5.1 QueryEngine.ts 核心代码解析
QueryEngine 是 Claude Code 的核心组件,负责管理整个对话生命周期和消息处理循环。
类结构定义
export class QueryEngine {
private config: QueryEngineConfig
private mutableMessages: Message[]
private abortController: AbortController
private permissionDenials: SDKPermissionDenial[]
private totalUsage: NonNullableUsage
private hasHandledOrphanedPermission = false
private readFileState: FileStateCache
private discoveredSkillNames = new Set<string>()
private loadedNestedMemoryPaths = new Set<string>()

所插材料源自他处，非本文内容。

/-- Settles O19: the product is the wrapped one, and the base opcode is word 0 modulo 7. -/
theorem scramblerFormula : Obligations.ScramblerFormula := by
  intro word0 rx ry
  have hbase := baseOf_val word0
  have hresolve := resolve_val word0 rx ry
  have hproduct : (sint (scrambleProduct rx ry) - sint rx * sint ry) % 2 ^ 32 = 0 :=
    Machine.sint_wrap32_sub_mod _
  refine ⟨sint (scrambleProduct rx ry), BitVec.le_toInt _, BitVec.toInt_lt, ?_, ?_, ?_⟩ <;> omega

/-- With an RY value of 1 the product is the RX value. -/
theorem scrambleProduct_one (rx : Word) : scrambleProduct rx 1#32 = rx := by
  have hone : sint 1#32 = 1 := by decide
  rw [scrambleProduct, hone, mul_one, Machine.wrap32_sint]

/-- Some product takes a base opcode to any number: their difference. -/
theorem exists_effOf_eq (b n : OpNum) : ∃ p : Word, effOf b p = n := by
  have hsint : sint (wrap32 ((n.val : Int) - b.val)) = (n.val : Int) - b.val :=
    sint_wrap32_of_range (by omega) (by omega)
  exact ⟨_, (effOf_eq_iff b n _).2 (by rw [hsint]; omega)⟩

/-- Settles O22: with 1 in RY, the RX value is the product that takes word 0 to the operation. -/
theorem anyWordRunsAsAnyOperation : Obligations.AnyWordRunsAsAnyOperation := by
  intro word0 op1 op2 result o
  obtain ⟨rx, hrx⟩ := exists_effOf_eq (baseOf word0) o.number
  refine ⟨rx, 1#32, ?_⟩
  rw [scrambleProduct_one, Encoded.instr, hrx, Operation.ofNumber_number]

/-- Settles O26, by running the decoder on the words listed. -/
theorem exampleWordsDecode : Obligations.ExampleWordsDecode := by
  unfold Obligations.ExampleWordsDecode
  decide

end Sys2Proof
end

section
/-! The step from the start check on (40_fetch_decode_dispatch.md R80 to R82; 10_state.md R31): what it answers in every
kind of start state, the counterpart of `step_next`. -/

namespace Sys2Proof.Machine

variable {s t : State}

/-- The start check comes before everything else, in a step and in a run alike. -/
theorem step_of_startRefusal {r : Refusal} (h : s.startRefusal = some r) : step s = .refused r := by
  simp only [step, State.plan, h]

theorem runSteps_of_startRefusal {r : Refusal} (h : s.startRefusal = some r) (n : Nat) :
    runSteps n s = .refused r := by
  rw [runSteps, h]

theorem State.startRefusal_malformed (h : s.progLen % 4 ≠ 0 ∨ 2147483644 < s.progLen) :
    s.startRefusal = some .malformedProgram :=
  if_pos fun ⟨hmul, hmax⟩ => h.elim (absurd hmul) (not_lt.2 hmax)

theorem State.startRefusal_invalid (hmul : s.progLen % 4 = 0) (hmax : s.progLen ≤ 2147483644)
    (h : sint s.pc < 0 ∨ sint s.pc % 4 ≠ 0 ∨ (s.progLen : Int) < sint s.pc) :
    s.startRefusal = some .invalidState := by
  have hlen : ProgLenOk s.progLen := ⟨hmul, hmax⟩
  have hvalid : ¬ s.Valid := by
    rintro ⟨hnonneg, haligned, hle⟩
    rcases h with h | h | h <;> omega
  rw [State.startRefusal, if_neg (not_not.2 hlen), if_pos hvalid]

/-- Settles O36: the start check refuses, and a step answers its refusal. -/
theorem malformedStartsAreRefused : Obligations.MalformedStartsAreRefused := fun _ =>
  ⟨fun h => step_of_startRefusal (State.startRefusal_malformed h),
    fun hmul hmax h => step_of_startRefusal (State.startRefusal_invalid hmul hmax h)⟩

/-- Settles O51: the start check refuses, and so does a run of any number of steps, `execute` among them. -/
theorem runsFromMalformedStartsAreRefused : Obligations.RunsFromMalformedStartsAreRefused := by
  refine fun s n => ⟨fun h => ?_, fun hmul hmax h => ?_⟩
  · have hrefused := runSteps_of_startRefusal (State.startRefusal_malformed h)
    exact ⟨hrefused n, hrefused _⟩
  · have hrefused := runSteps_of_startRefusal (State.startRefusal_invalid hmul hmax h)
    exact ⟨hrefused n, hrefused _⟩

/-- Settles O35: the start check passes, and STATE is looked at next. -/
theorem terminalStatesHaveNoStep : Obligations.TerminalStatesHaveNoStep := by
  intro s st hlen hvalid hstate
  have hcheck : s.startRefusal = none := State.startRefusal_eq_none.2 ⟨hlen, hvalid⟩
  have hstatus : s.state.status = some st := EngineState.status_eq_some.2 hstate
  simp only [step, State.plan, hcheck, hstatus]

/-- A pc that is not negative is the same number read without sign. -/
theorem State.Valid.sint_pc (h : s.Valid) : sint s.pc = (s.pc.toNat : Int) :=
  BitVec.toInt_eq_toNat_of_msb (BitVec.msb_eq_toInt.trans (decide_eq_false (not_lt.2 h.1)))

theorem Startable.startRefusal (hs : Startable s) : s.startRefusal = none := by
  obtain ⟨hlen, hvalid, -⟩ := hs
  exact State.startRefusal_eq_none.2 ⟨hlen, hvalid⟩

/-- Below L there is room for a whole instruction: L and pc are multiples of the stride (20_memory.md R42). -/
theorem Startable.pc_add_four_le (hs : Startable s) (hlt : sint s.pc < (s.progLen : Int)) :
    s.pc.toNat + 4 ≤ s.progLen := by
  obtain ⟨⟨hmul, -⟩, hvalid, -⟩ := hs
  have hmul : s.progLen % 4 = 0 := hmul
  have hpc := hvalid.sint_pc
  obtain ⟨-, haligned, -⟩ := hvalid
  omega

/-- The fetch, where there is room for a whole instruction. -/
theorem State.fetch_eq_some {e : Encoded} (hroom : s.pc.toNat + 4 ≤ s.progLen) (hwords : WordsAtPc s e) :
    s.fetch = some e := by
  obtain ⟨hword0, hop1, hop2, hresult⟩ := hwords
  have hread : s.memRead s.pc.toNat Config.stride = some [e.word0, e.op1, e.op2, e.result] := by
    rw [State.memRead, if_pos hroom]
    simp only [Memory.readWords, Nat.add_assoc, Nat.reduceAdd, hword0, hop1, hop2, hresult]
  rw [State.fetch, hread]

/-- Below L a step puts out its record and runs the instruction of the four words at pc. -/
theorem step_execute {e : Encoded} (hs : Startable s) (hlt : sint s.pc < (s.progLen : Int))
    (hwords : WordsAtPc s e) : step s = exec (e.instr s.product) (s.emit (s.preRecord e)) := by
  have hfetch := State.fetch_eq_some (hs.pc_add_four_le hlt) hwords
  have hcheck := hs.startRefusal
  obtain ⟨-, -, hrunning⟩ := hs
  have hstatus : s.state.status = none := EngineState.status_eq_none.2 hrunning
  simp only [step, State.plan, hcheck, hstatus, not_le.2 hlt, if_false, hfetch]

/-- The record of a step, field by field: it shows the scrambler's own answer as the effective opcode. -/
theorem State.preRecord_eq (s : State) (e : Encoded) :
    s.preRecord e = .pre s.pc (baseOf e.word0) (resolve e.word0 s.rxValue s.ryValue)
      (decide (baseOf e.word0 ≠ resolve e.word0 s.rxValue s.ryValue)) (s.operandValues (e.instr s.product))
      s.snapshot := by
  have hdiffers : (baseOf e.word0 != resolve e.word0 s.rxValue s.ryValue) =
      decide (baseOf e.word0 ≠ resolve e.word0 s.rxValue s.ryValue) := by rw [decide_not, bne, beq_eq_decide]
  rw [← hdiffers]
  rfl

/-- Settles O27: the step's instruction and record are those of the four words at pc. -/
theorem stepRunsTheDecodedInstruction : Obligations.StepRunsTheDecodedInstruction := by
  intro s e hs hlt hwords
  refine ⟨e.instr s.product, rfl, ?_⟩
  rw [step_execute hs hlt hwords, State.preRecord_eq]

/-- Settles O37: below L the fetched instruction answers a next state, and at L the run ends with Ok. -/
theorem everyStartableStateSteps : Obligations.EveryStartableStateSteps := by
  intro s hs
  by_cases hlt : sint s.pc < (s.progLen : Int)
  · have hwords : WordsAtPc s ⟨_, _, _, _⟩ := ⟨rfl, rfl, rfl, rfl⟩
    rw [step_execute hs hlt hwords]
    exact exists_exec_next _ _
  · exact ⟨_, step_exhausted hs (not_lt.1 hlt)⟩

end Sys2Proof.Machine
end

section
/-! The machine's invariant along a step (10_state.md R31) and at reset (R30; 70_reset_and_hazards.md R171). -/

namespace Sys2Proof.Machine

variable {s t : State}

/-- A step leaves the program as it is (20_memory.md R43). -/
theorem step_prog (h : step s = .next t) : t.prog = s.prog ∧ t.progLen = s.progLen := by
  obtain ⟨-, ⟨-, rfl⟩ | ⟨-, e, -, hexec⟩⟩ := step_next h
  · exact ⟨rfl, rfl⟩
  · exact exec_prog (s := s.emit (s.preRecord e)) hexec

theorem step_programKept (h : step s = .next t) : ProgramKept s t :=
  ⟨(step_prog h).2, fun a => congrArg (Memory.read · a) (step_prog h).1⟩

/-- A step after which the machine still runs started below L, for at L the run ends with Ok. -/
theorem sint_pc_lt_of_step_running (h : step s = .next t) (hrun : t.state = .running) :
    sint s.pc < (s.progLen : Int) := by
  obtain ⟨-, ⟨-, rfl⟩ | ⟨hlt, -⟩⟩ := step_next h
  · nomatch hrun
  · exact hlt

/-- A step leads to a valid state: pc stays where it was, or goes on by the stride to L at most. -/
theorem step_keeps_valid (h : step s = .next t) : t.Valid := by
  obtain ⟨-, hlen⟩ := step_prog h
  obtain ⟨⟨hmul, -⟩, ⟨hnonneg, haligned, hle⟩, -⟩ := (step_next h).1
  have hmul : s.progLen % 4 = 0 := hmul
  unfold State.Valid
  rw [hlen]
  rcases step_pc h with ⟨hrun, hpc⟩ | ⟨-, hpc⟩
  · have hlt := sint_pc_lt_of_step_running h hrun
    exact ⟨by omega, by omega, by omega⟩
  · rw [hpc]
    exact ⟨hnonneg, haligned, hle⟩

/-- Settles O44: the program is kept, and `step_keeps_valid` is the rest. -/
theorem stepKeepsValidity : Obligations.StepKeepsValidity := by
  intro s t hinv h
  obtain ⟨hlen, -, hwf, hbelow⟩ := hinv
  obtain ⟨hprog, hprogLen⟩ := step_prog h
  refine ⟨by rwa [hprogLen], step_keeps_valid h, by rwa [hprog], ?_⟩
  rwa [hprog, hprogLen]

/-- Settles O45: at reset pc and L are 0, and nothing is listed. -/
theorem resetStateIsValid : Obligations.ResetStateIsValid :=
  ⟨by decide, by decide, State.reset_prog_wf, nofun⟩

/-- After the reset input pc is 0, which is valid for every L. -/
theorem State.applyReset_startable (hlen : ProgLenOk s.progLen) : Startable s.applyReset :=
  ⟨hlen, ⟨le_rfl, rfl, Int.natCast_nonneg _⟩, rfl⟩

/-- Settles O39: the reset input leaves the program fields alone. -/
theorem resetKeepsTheProgramAndIsStartable : Obligations.ResetKeepsTheProgramAndIsStartable :=
  fun _ => ⟨⟨rfl, fun _ => rfl⟩, State.applyReset_startable⟩

end Sys2Proof.Machine
end

section
/-! The trace along a step (60_exceptions.md R154): the pre-execution record of an instruction, and the final record
of a run's end. -/

namespace Sys2Proof.Machine

variable {s t : State}

/-- An instruction that does not complete does nothing but enter its own terminal condition. -/
theorem exec_of_not_completes {i : Instr} (h : ¬ Completes i s) :
    ∃ st : Status, exec i s = .next (s.endRun st) ∧ (st = .halted ↔ i.operation = .halt) ∧
      (st = .divisionByZero ↔ i.operation = .div ∨ i.operation = .mod) ∧ st ≠ .ok := by
  cases i with
  | halt op1 op2 result =>
    exact ⟨.halted, exec_halt op1 op2 result s, iff_of_true rfl rfl, iff_of_false nofun nofun, nofun⟩
  | add _ _ _ | sub _ _ _ | mul _ _ _ | lds _ _ _ => exact absurd trivial h
  | div op1 op2 result =>
    have hzero : sint (s.slot (idx op2)) = 0 := not_not.1 h
    exact ⟨.divisionByZero, (exec_zero_divisor hzero).1, iff_of_false nofun nofun, iff_of_true rfl (.inl rfl), nofun⟩
  | mod op1 op2 result =>
    have hzero : sint (s.slot (idx op2)) = 0 := not_not.1 h
    exact ⟨.divisionByZero, (exec_zero_divisor hzero).2, iff_of_false nofun nofun, iff_of_true rfl (.inr rfl), nofun⟩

constructor(config: QueryEngineConfig) {
this.config = config
this.mutableMessages = config.initialMessages ?? []
this.abortController = config.abortController ?? createAbortController()
this.permissionDenials = []
this.readFileState = config.readFileCache
this.totalUsage = EMPTY_USAGE
}
}
QueryEngine 采用「One QueryEngine per conversation」的设计原则,每个对话实例独立管理状态,确保消息历史、文件缓存、使用量统计等数据在多轮交互中正确持久化。
配置参数结构
export type QueryEngineConfig = {
cwd: string // 工作目录
tools: Tools // 可用工具列表
commands: Command[] // 斜杠命令列表
mcpClients: MCPServerConnection[] // MCP 服务器连接
agents: AgentDefinition[] // Agent 定义列表
canUseTool: CanUseToolFn // 工具权限检查函数
getAppState: () => AppState // 状态获取函数
setAppState: (f: (prev: AppState) => AppState) => void
initialMessages?: Message[] // 初始消息列表
readFileCache: FileStateCache // 文件读取缓存
customSystemPrompt?: string // 自定义系统提示
appendSystemPrompt?: string // 附加系统提示
userSpecifiedModel?: string // 用户指定模型
thinkingConfig?: ThinkingConfig // Thinking 配置
maxTurns?: number // 最大轮次
maxBudgetUsd?: number // 最大预算
jsonSchema?: Record<string, unknown> // 结构化输出 Schema
}
核心方法:submitMessage
submitMessage 是 QueryEngine 的核心方法,采用异步生成器模式处理消息流:
async *submitMessage(
prompt: string | ContentBlockParam[],
options?: { uuid?: string; isMeta?: boolean },
): AsyncGenerator<SDKMessage, void, unknown> {
// 1. 初始化配置
this.discoveredSkillNames.clear()
setCwd(cwd)
// 2. 包装权限检查函数
const wrappedCanUseTool = async (tool, input, context, ...) => {
const result = await canUseTool(...)
if (result.behavior !== 'allow') {
this.permissionDenials.push({
tool_name: sdkCompatToolName(tool.name),
tool_use_id: toolUseID,
tool_input: input,
})
}
return result
}
// 3. 获取系统提示组件
const { defaultSystemPrompt, userContext, systemContext } =
await fetchSystemPromptParts({ tools, mainLoopModel, ... })
// 4. 处理用户输入
const { messagesFromUserInput, shouldQuery, ... } =
await processUserInput({ input: prompt, mode: 'prompt', ... })
// 5. 进入查询循环
for await (const message of query({ messages, systemPrompt, ... })) {
// 处理各类消息:assistant、user、stream_event、attachment...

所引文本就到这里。